━━━━━ Data section

/-! `State.setSlEnd` writes `handles` and nothing else. -/

@[simp] theorem State.setSlEnd_pending (s : State) (h : Nat) (x : SlEnd) : (s.setSlEnd h x).pending = s.pending := rfl
@[simp] theorem State.setSlEnd_variant (s : State) (h : Nat) (x : SlEnd) : (s.setSlEnd h x).variant = s.variant := rfl
@[simp] theorem State.setSlEnd_romKey (s : State) (h : Nat) (x : SlEnd) : (s.setSlEnd h x).romKey = s.romKey := rfl
@[simp] theorem State.setSlEnd_guestId (s : State) (h : Nat) (x : SlEnd) : (s.setSlEnd h x).guestId = s.guestId := rfl
@[simp] theorem State.setSlEnd_caps (s : State) (h : Nat) (x : SlEnd) : (s.setSlEnd h x).caps = s.caps := rfl
@[simp] theorem State.setSlEnd_regs (s : State) (h : Nat) (x : SlEnd) : (s.setSlEnd h x).regs = s.regs := rfl
@[simp] theorem State.setSlEnd_mem (s : State) (h : Nat) (x : SlEnd) : (s.setSlEnd h x).mem = s.mem := rfl
@[simp] theorem State.setSlEnd_cwKey (s : State) (h : Nat) (x : SlEnd) : (s.setSlEnd h x).cwKey = s.cwKey := rfl
@[simp] theorem State.setSlEnd_cwErr (s : State) (h : Nat) (x : SlEnd) : (s.setSlEnd h x).cwErr = s.cwErr := rfl
@[simp] theorem State.setSlEnd_spErr (s : State) (h : Nat) (x : SlEnd) : (s.setSlEnd h x).spErr = s.spErr := rfl
@[simp] theorem State.setSlEnd_tiles (s : State) (h : Nat) (x : SlEnd) : (s.setSlEnd h x).tiles = s.tiles := rfl
@[simp] theorem State.setSlEnd_tags (s : State) (h : Nat) (x : SlEnd) : (s.setSlEnd h x).tags = s.tags := rfl
@[simp] theorem State.setSlEnd_msgs (s : State) (h : Nat) (x : SlEnd) : (s.setSlEnd h x).msgs = s.msgs := rfl
@[simp] theorem State.setSlEnd_flights (s : State) (h : Nat) (x : SlEnd) : (s.setSlEnd h x).flights = s.flights := rfl
@[simp] theorem State.setSlEnd_slCredits (s : State) (h : Nat) (x : SlEnd) : (s.setSlEnd h x).slCredits = s.slCredits := rfl
@[simp] theorem State.setSlEnd_linkCredits (s : State) (h : Nat) (x : SlEnd) : (s.setSlEnd h x).linkCredits = s.linkCredits := rfl
@[simp] theorem State.setSlEnd_groups (s : State) (h : Nat) (x : SlEnd) : (s.setSlEnd h x).groups = s.groups := rfl
@[simp] theorem State.setSlEnd_blockReports (s : State) (h : Nat) (x : SlEnd) : (s.setSlEnd h x).blockReports = s.blockReports := rfl
@[simp] theorem State.setSlEnd_rings (s : State) (h : Nat) (x : SlEnd) : (s.setSlEnd h x).rings = s.rings := rfl
@[simp] theorem State.setSlEnd_colls (s : State) (h : Nat) (x : SlEnd) : (s.setSlEnd h x).colls = s.colls := rfl
@[simp] theorem State.setSlEnd_gsteps (s : State) (h : Nat) (x : SlEnd) : (s.setSlEnd h x).gsteps = s.gsteps := rfl
@[simp] theorem State.setSlEnd_rxSeq (s : State) (h : Nat) (x : SlEnd) : (s.setSlEnd h x).rxSeq = s.rxSeq := rfl
@[simp] theorem State.setSlEnd_exch (s : State) (h : Nat) (x : SlEnd) : (s.setSlEnd h x).exch = s.exch := rfl
@[simp] theorem State.setSlEnd_streams (s : State) (h : Nat) (x : SlEnd) : (s.setSlEnd h x).streams = s.streams := rfl
@[simp] theorem State.setSlEnd_samples (s : State) (h : Nat) (x : SlEnd) : (s.setSlEnd h x).samples = s.samples := rfl
@[simp] theorem State.setSlEnd_mdl (s : State) (h : Nat) (x : SlEnd) : (s.setSlEnd h x).mdl = s.mdl := rfl
@[simp] theorem State.setSlEnd_links (s : State) (h : Nat) (x : SlEnd) : (s.setSlEnd h x).links = s.links := rfl
@[simp] theorem State.setSlEnd_unitIn (s : State) (h : Nat) (x : SlEnd) : (s.setSlEnd h x).unitIn = s.unitIn := rfl
@[simp] theorem State.setSlEnd_cross (s : State) (h : Nat) (x : SlEnd) : (s.setSlEnd h x).cross = s.cross := rfl
@[simp] theorem State.setSlEnd_remaps (s : State) (h : Nat) (x : SlEnd) : (s.setSlEnd h x).remaps = s.remaps := rfl
@[simp] theorem State.setSlEnd_regOwed (s : State) (h : Nat) (x : SlEnd) : (s.setSlEnd h x).regOwed = s.regOwed := rfl
@[simp] theorem State.setSlEnd_lineUp (s : State) (h : Nat) (x : SlEnd) : (s.setSlEnd h x).lineUp = s.lineUp := rfl
@[simp] theorem State.setSlEnd_d2dKeep (s : State) (h : Nat) (x : SlEnd) : (s.setSlEnd h x).d2dKeep = s.d2dKeep := rfl
@[simp] theorem State.setSlEnd_fwHeld (s : State) (h : Nat) (x : SlEnd) : (s.setSlEnd h x).fwHeld = s.fwHeld := rfl
@[simp] theorem State.setSlEnd_positions (s : State) (h : Nat) (x : SlEnd) : (s.setSlEnd h x).positions = s.positions := rfl
@[simp] theorem State.setSlEnd_tap (s : State) (h : Nat) (x : SlEnd) : (s.setSlEnd h x).tap = s.tap := rfl
@[simp] theorem State.setSlEnd_parts (s : State) (h : Nat) (x : SlEnd) : (s.setSlEnd h x).parts = s.parts := rfl
@[simp] theorem State.setSlEnd_regWaits (s : State) (h : Nat) (x : SlEnd) : (s.setSlEnd h x).regWaits = s.regWaits := rfl
@[simp] theorem State.setSlEnd_reports (s : State) (h : Nat) (x : SlEnd) : (s.setSlEnd h x).reports = s.reports := rfl
@[simp] theorem State.setSlEnd_brokenLines (s : State) (h : Nat) (x : SlEnd) : (s.setSlEnd h x).brokenLines = s.brokenLines := rfl
@[simp] theorem State.setSlEnd_recs (s : State) (h : Nat) (x : SlEnd) : (s.setSlEnd h x).recs = s.recs := rfl
@[simp] theorem State.setSlEnd_recOrder (s : State) (h : Nat) (x : SlEnd) : (s.setSlEnd h x).recOrder = s.recOrder := rfl
@[simp] theorem State.setSlEnd_govs (s : State) (h : Nat) (x : SlEnd) : (s.setSlEnd h x).govs = s.govs := rfl
@[simp] theorem State.setSlEnd_reconciled (s : State) (h : Nat) (x : SlEnd) : (s.setSlEnd h x).reconciled = s.reconciled := rfl
@[simp] theorem State.setSlEnd_pins (s : State) (h : Nat) (x : SlEnd) : (s.setSlEnd h x).pins = s.pins := rfl
@[simp] theorem State.setSlEnd_ns (s : State) (h : Nat) (x : SlEnd) : (s.setSlEnd h x).ns = s.ns := rfl
@[simp] theorem State.setSlEnd_rot (s : State) (h : Nat) (x : SlEnd) : (s.setSlEnd h x).rot = s.rot := rfl
@[simp] theorem State.setSlEnd_emmc (s : State) (h : Nat) (x : SlEnd) : (s.setSlEnd h x).emmc = s.emmc := rfl
@[simp] theorem State.setSlEnd_mgmt (s : State) (h : Nat) (x : SlEnd) : (s.setSlEnd h x).mgmt = s.mgmt := rfl
@[simp] theorem State.setSlEnd_freeIdx (s : State) (h : Nat) (x : SlEnd) : (s.setSlEnd h x).freeIdx = s.freeIdx := rfl
@[simp] theorem State.setSlEnd_out (s : State) (h : Nat) (x : SlEnd) : (s.setSlEnd h x).out = s.out := rfl

/-! `State.setGroup` writes `groups` and nothing else. -/

@[simp] theorem State.setGroup_pending (s : State) (g : Nat) (x : AlGroup) : (s.setGroup g x).pending = s.pending := rfl
@[simp] theorem State.setGroup_variant (s : State) (g : Nat) (x : AlGroup) : (s.setGroup g x).variant = s.variant := rfl
@[simp] theorem State.setGroup_romKey (s : State) (g : Nat) (x : AlGroup) : (s.setGroup g x).romKey = s.romKey := rfl
@[simp] theorem State.setGroup_guestId (s : State) (g : Nat) (x : AlGroup) : (s.setGroup g x).guestId = s.guestId := rfl
@[simp] theorem State.setGroup_caps (s : State) (g : Nat) (x : AlGroup) : (s.setGroup g x).caps = s.caps := rfl
@[simp] theorem State.setGroup_regs (s : State) (g : Nat) (x : AlGroup) : (s.setGroup g x).regs = s.regs := rfl
@[simp] theorem State.setGroup_mem (s : State) (g : Nat) (x : AlGroup) : (s.setGroup g x).mem = s.mem := rfl
@[simp] theorem State.setGroup_cwKey (s : State) (g : Nat) (x : AlGroup) : (s.setGroup g x).cwKey = s.cwKey := rfl
@[simp] theorem State.setGroup_cwErr (s : State) (g : Nat) (x : AlGroup) : (s.setGroup g x).cwErr = s.cwErr := rfl
@[simp] theorem State.setGroup_spErr (s : State) (g : Nat) (x : AlGroup) : (s.setGroup g x).spErr = s.spErr := rfl
@[simp] theorem State.setGroup_tiles (s : State) (g : Nat) (x : AlGroup) : (s.setGroup g x).tiles = s.tiles := rfl
@[simp] theorem State.setGroup_tags (s : State) (g : Nat) (x : AlGroup) : (s.setGroup g x).tags = s.tags := rfl
@[simp] theorem State.setGroup_msgs (s : State) (g : Nat) (x : AlGroup) : (s.setGroup g x).msgs = s.msgs := rfl
@[simp] theorem State.setGroup_handles (s : State) (g : Nat) (x : AlGroup) : (s.setGroup g x).handles = s.handles := rfl
@[simp] theorem State.setGroup_flights (s : State) (g : Nat) (x : AlGroup) : (s.setGroup g x).flights = s.flights := rfl
@[simp] theorem State.setGroup_slCredits (s : State) (g : Nat) (x : AlGroup) : (s.setGroup g x).slCredits = s.slCredits := rfl
@[simp] theorem State.setGroup_linkCredits (s : State) (g : Nat) (x : AlGroup) : (s.setGroup g x).linkCredits = s.linkCredits := rfl
@[simp] theorem State.setGroup_blockReports (s : State) (g : Nat) (x : AlGroup) : (s.setGroup g x).blockReports = s.blockReports := rfl
@[simp] theorem State.setGroup_rings (s : State) (g : Nat) (x : AlGroup) : (s.setGroup g x).rings = s.rings := rfl
@[simp] theorem State.setGroup_colls (s : State) (g : Nat) (x : AlGroup) : (s.setGroup g x).colls = s.colls := rfl
@[simp] theorem State.setGroup_gsteps (s : State) (g : Nat) (x : AlGroup) : (s.setGroup g x).gsteps = s.gsteps := rfl
@[simp] theorem State.setGroup_rxSeq (s : State) (g : Nat) (x : AlGroup) : (s.setGroup g x).rxSeq = s.rxSeq := rfl
@[simp] theorem State.setGroup_exch (s : State) (g : Nat) (x : AlGroup) : (s.setGroup g x).exch = s.exch := rfl
@[simp] theorem State.setGroup_streams (s : State) (g : Nat) (x : AlGroup) : (s.setGroup g x).streams = s.streams := rfl
@[simp] theorem State.setGroup_samples (s : State) (g : Nat) (x : AlGroup) : (s.setGroup g x).samples = s.samples := rfl
@[simp] theorem State.setGroup_mdl (s : State) (g : Nat) (x : AlGroup) : (s.setGroup g x).mdl = s.mdl := rfl
@[simp] theorem State.setGroup_links (s : State) (g : Nat) (x : AlGroup) : (s.setGroup g x).links = s.links := rfl
@[simp] theorem State.setGroup_unitIn (s : State) (g : Nat) (x : AlGroup) : (s.setGroup g x).unitIn = s.unitIn := rfl
@[simp] theorem State.setGroup_cross (s : State) (g : Nat) (x : AlGroup) : (s.setGroup g x).cross = s.cross := rfl
@[simp] theorem State.setGroup_remaps (s : State) (g : Nat) (x : AlGroup) : (s.setGroup g x).remaps = s.remaps := rfl
@[simp] theorem State.setGroup_regOwed (s : State) (g : Nat) (x : AlGroup) : (s.setGroup g x).regOwed = s.regOwed := rfl
@[simp] theorem State.setGroup_lineUp (s : State) (g : Nat) (x : AlGroup) : (s.setGroup g x).lineUp = s.lineUp := rfl
@[simp] theorem State.setGroup_d2dKeep (s : State) (g : Nat) (x : AlGroup) : (s.setGroup g x).d2dKeep = s.d2dKeep := rfl
@[simp] theorem State.setGroup_fwHeld (s : State) (g : Nat) (x : AlGroup) : (s.setGroup g x).fwHeld = s.fwHeld := rfl
@[simp] theorem State.setGroup_positions (s : State) (g : Nat) (x : AlGroup) : (s.setGroup g x).positions = s.positions := rfl
@[simp] theorem State.setGroup_tap (s : State) (g : Nat) (x : AlGroup) : (s.setGroup g x).tap = s.tap := rfl
@[simp] theorem State.setGroup_parts (s : State) (g : Nat) (x : AlGroup) : (s.setGroup g x).parts = s.parts := rfl
@[simp] theorem State.setGroup_regWaits (s : State) (g : Nat) (x : AlGroup) : (s.setGroup g x).regWaits = s.regWaits := rfl
@[simp] theorem State.setGroup_reports (s : State) (g : Nat) (x : AlGroup) : (s.setGroup g x).reports = s.reports := rfl
@[simp] theorem State.setGroup_brokenLines (s : State) (g : Nat) (x : AlGroup) : (s.setGroup g x).brokenLines = s.brokenLines := rfl
@[simp] theorem State.setGroup_recs (s : State) (g : Nat) (x : AlGroup) : (s.setGroup g x).recs = s.recs := rfl
@[simp] theorem State.setGroup_recOrder (s : State) (g : Nat) (x : AlGroup) : (s.setGroup g x).recOrder = s.recOrder := rfl
@[simp] theorem State.setGroup_govs (s : State) (g : Nat) (x : AlGroup) : (s.setGroup g x).govs = s.govs := rfl
@[simp] theorem State.setGroup_reconciled (s : State) (g : Nat) (x : AlGroup) : (s.setGroup g x).reconciled = s.reconciled := rfl
@[simp] theorem State.setGroup_pins (s : State) (g : Nat) (x : AlGroup) : (s.setGroup g x).pins = s.pins := rfl
@[simp] theorem State.setGroup_ns (s : State) (g : Nat) (x : AlGroup) : (s.setGroup g x).ns = s.ns := rfl
@[simp] theorem State.setGroup_rot (s : State) (g : Nat) (x : AlGroup) : (s.setGroup g x).rot = s.rot := rfl
@[simp] theorem State.setGroup_emmc (s : State) (g : Nat) (x : AlGroup) : (s.setGroup g x).emmc = s.emmc := rfl
@[simp] theorem State.setGroup_mgmt (s : State) (g : Nat) (x : AlGroup) : (s.setGroup g x).mgmt = s.mgmt := rfl
@[simp] theorem State.setGroup_freeIdx (s : State) (g : Nat) (x : AlGroup) : (s.setGroup g x).freeIdx = s.freeIdx := rfl
@[simp] theorem State.setGroup_out (s : State) (g : Nat) (x : AlGroup) : (s.setGroup g x).out = s.out := rfl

━━━━━━━━━━

Transcribe word for word the lines from the one holding "g x).recs = s.recs := rfl" to the last line of the listing above, inclusive.

Written answer:
@[simp] theorem State.setGroup_recs (s : State) (g : Nat) (x : AlGroup) : (s.setGroup g x).recs = s.recs := rfl
@[simp] theorem State.setGroup_recOrder (s : State) (g : Nat) (x : AlGroup) : (s.setGroup g x).recOrder = s.recOrder := rfl
@[simp] theorem State.setGroup_govs (s : State) (g : Nat) (x : AlGroup) : (s.setGroup g x).govs = s.govs := rfl
@[simp] theorem State.setGroup_reconciled (s : State) (g : Nat) (x : AlGroup) : (s.setGroup g x).reconciled = s.reconciled := rfl
@[simp] theorem State.setGroup_pins (s : State) (g : Nat) (x : AlGroup) : (s.setGroup g x).pins = s.pins := rfl
@[simp] theorem State.setGroup_ns (s : State) (g : Nat) (x : AlGroup) : (s.setGroup g x).ns = s.ns := rfl
@[simp] theorem State.setGroup_rot (s : State) (g : Nat) (x : AlGroup) : (s.setGroup g x).rot = s.rot := rfl
@[simp] theorem State.setGroup_emmc (s : State) (g : Nat) (x : AlGroup) : (s.setGroup g x).emmc = s.emmc := rfl
@[simp] theorem State.setGroup_mgmt (s : State) (g : Nat) (x : AlGroup) : (s.setGroup g x).mgmt = s.mgmt := rfl
@[simp] theorem State.setGroup_freeIdx (s : State) (g : Nat) (x : AlGroup) : (s.setGroup g x).freeIdx = s.freeIdx := rfl
@[simp] theorem State.setGroup_out (s : State) (g : Nat) (x : AlGroup) : (s.setGroup g x).out = s.out := rfl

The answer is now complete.